| DESCRIPTION OF THE TASK |
Across these entries, count the lines holding the string "current"; the number is the whole answer.

(Items from a dataset)
···

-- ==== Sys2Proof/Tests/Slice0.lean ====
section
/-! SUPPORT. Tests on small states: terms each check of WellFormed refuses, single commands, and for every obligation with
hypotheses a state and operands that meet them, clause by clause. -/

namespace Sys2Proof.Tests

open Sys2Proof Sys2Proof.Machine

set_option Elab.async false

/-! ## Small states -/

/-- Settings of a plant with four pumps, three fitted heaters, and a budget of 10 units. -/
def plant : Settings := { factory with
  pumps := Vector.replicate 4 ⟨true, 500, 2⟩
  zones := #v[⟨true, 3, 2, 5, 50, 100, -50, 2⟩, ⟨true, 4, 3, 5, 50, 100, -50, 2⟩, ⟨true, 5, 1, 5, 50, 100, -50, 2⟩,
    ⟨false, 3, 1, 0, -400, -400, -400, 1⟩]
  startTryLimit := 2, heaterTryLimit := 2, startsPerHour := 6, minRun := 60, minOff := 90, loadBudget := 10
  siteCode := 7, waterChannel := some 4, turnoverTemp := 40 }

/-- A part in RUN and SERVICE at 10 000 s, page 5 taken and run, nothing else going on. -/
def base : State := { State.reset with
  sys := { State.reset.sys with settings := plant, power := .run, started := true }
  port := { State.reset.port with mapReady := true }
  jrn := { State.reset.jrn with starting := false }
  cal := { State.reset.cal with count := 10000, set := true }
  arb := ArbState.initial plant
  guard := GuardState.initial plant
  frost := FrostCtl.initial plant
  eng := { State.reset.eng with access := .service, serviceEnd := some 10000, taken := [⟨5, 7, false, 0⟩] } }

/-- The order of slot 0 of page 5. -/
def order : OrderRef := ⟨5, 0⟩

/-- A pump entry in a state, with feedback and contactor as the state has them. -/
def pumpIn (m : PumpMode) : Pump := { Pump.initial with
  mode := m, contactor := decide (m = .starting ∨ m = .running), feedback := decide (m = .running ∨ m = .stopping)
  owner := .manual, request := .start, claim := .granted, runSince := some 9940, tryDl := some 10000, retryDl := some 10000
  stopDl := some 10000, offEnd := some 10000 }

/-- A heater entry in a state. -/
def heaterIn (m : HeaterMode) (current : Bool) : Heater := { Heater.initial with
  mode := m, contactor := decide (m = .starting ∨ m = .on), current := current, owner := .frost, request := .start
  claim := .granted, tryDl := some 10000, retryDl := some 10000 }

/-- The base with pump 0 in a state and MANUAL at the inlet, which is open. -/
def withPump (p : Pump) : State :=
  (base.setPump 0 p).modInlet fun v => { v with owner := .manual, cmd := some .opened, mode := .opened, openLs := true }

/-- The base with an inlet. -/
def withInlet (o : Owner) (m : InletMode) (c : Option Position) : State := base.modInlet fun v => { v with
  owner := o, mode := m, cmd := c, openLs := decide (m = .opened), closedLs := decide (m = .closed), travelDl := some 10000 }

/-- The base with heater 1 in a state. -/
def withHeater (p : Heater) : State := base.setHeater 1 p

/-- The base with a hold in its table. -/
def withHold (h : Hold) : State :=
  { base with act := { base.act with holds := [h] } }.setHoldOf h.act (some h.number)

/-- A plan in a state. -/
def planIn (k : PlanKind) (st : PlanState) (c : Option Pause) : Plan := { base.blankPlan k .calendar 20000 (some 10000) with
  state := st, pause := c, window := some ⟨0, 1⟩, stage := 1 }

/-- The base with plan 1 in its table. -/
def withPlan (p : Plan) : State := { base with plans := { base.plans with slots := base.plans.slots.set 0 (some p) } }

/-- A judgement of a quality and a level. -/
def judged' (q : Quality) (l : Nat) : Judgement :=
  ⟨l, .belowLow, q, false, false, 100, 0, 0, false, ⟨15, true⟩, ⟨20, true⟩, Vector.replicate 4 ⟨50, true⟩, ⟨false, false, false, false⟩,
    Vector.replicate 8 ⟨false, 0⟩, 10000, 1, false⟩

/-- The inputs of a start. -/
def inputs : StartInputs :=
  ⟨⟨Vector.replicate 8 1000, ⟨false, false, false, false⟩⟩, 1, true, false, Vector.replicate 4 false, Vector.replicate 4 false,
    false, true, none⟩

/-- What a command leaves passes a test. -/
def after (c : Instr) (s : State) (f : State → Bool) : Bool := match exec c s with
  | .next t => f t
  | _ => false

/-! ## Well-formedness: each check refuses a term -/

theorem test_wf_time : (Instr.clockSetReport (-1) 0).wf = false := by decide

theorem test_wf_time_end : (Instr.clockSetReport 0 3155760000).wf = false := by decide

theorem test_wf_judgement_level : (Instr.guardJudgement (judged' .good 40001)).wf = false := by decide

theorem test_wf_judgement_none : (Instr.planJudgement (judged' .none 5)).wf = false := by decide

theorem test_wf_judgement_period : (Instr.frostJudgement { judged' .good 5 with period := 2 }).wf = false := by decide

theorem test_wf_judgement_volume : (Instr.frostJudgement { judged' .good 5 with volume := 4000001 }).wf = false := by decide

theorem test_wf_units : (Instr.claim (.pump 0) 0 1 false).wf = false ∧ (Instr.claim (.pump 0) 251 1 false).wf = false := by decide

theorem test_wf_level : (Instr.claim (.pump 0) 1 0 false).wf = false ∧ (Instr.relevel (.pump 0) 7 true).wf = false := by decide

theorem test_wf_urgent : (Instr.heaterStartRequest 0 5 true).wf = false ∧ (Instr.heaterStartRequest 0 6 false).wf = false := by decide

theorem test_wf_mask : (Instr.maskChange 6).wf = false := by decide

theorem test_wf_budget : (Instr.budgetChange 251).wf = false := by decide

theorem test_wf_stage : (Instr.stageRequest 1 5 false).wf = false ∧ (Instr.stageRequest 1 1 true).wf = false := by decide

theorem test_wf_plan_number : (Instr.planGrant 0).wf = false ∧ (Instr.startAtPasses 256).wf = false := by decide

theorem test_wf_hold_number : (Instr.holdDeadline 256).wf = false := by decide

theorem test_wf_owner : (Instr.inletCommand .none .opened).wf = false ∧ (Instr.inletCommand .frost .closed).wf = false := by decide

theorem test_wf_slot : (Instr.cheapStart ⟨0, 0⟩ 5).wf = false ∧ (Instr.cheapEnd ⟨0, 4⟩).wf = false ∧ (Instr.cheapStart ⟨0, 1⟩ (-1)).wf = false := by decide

···

| COMPLETED TASK |
2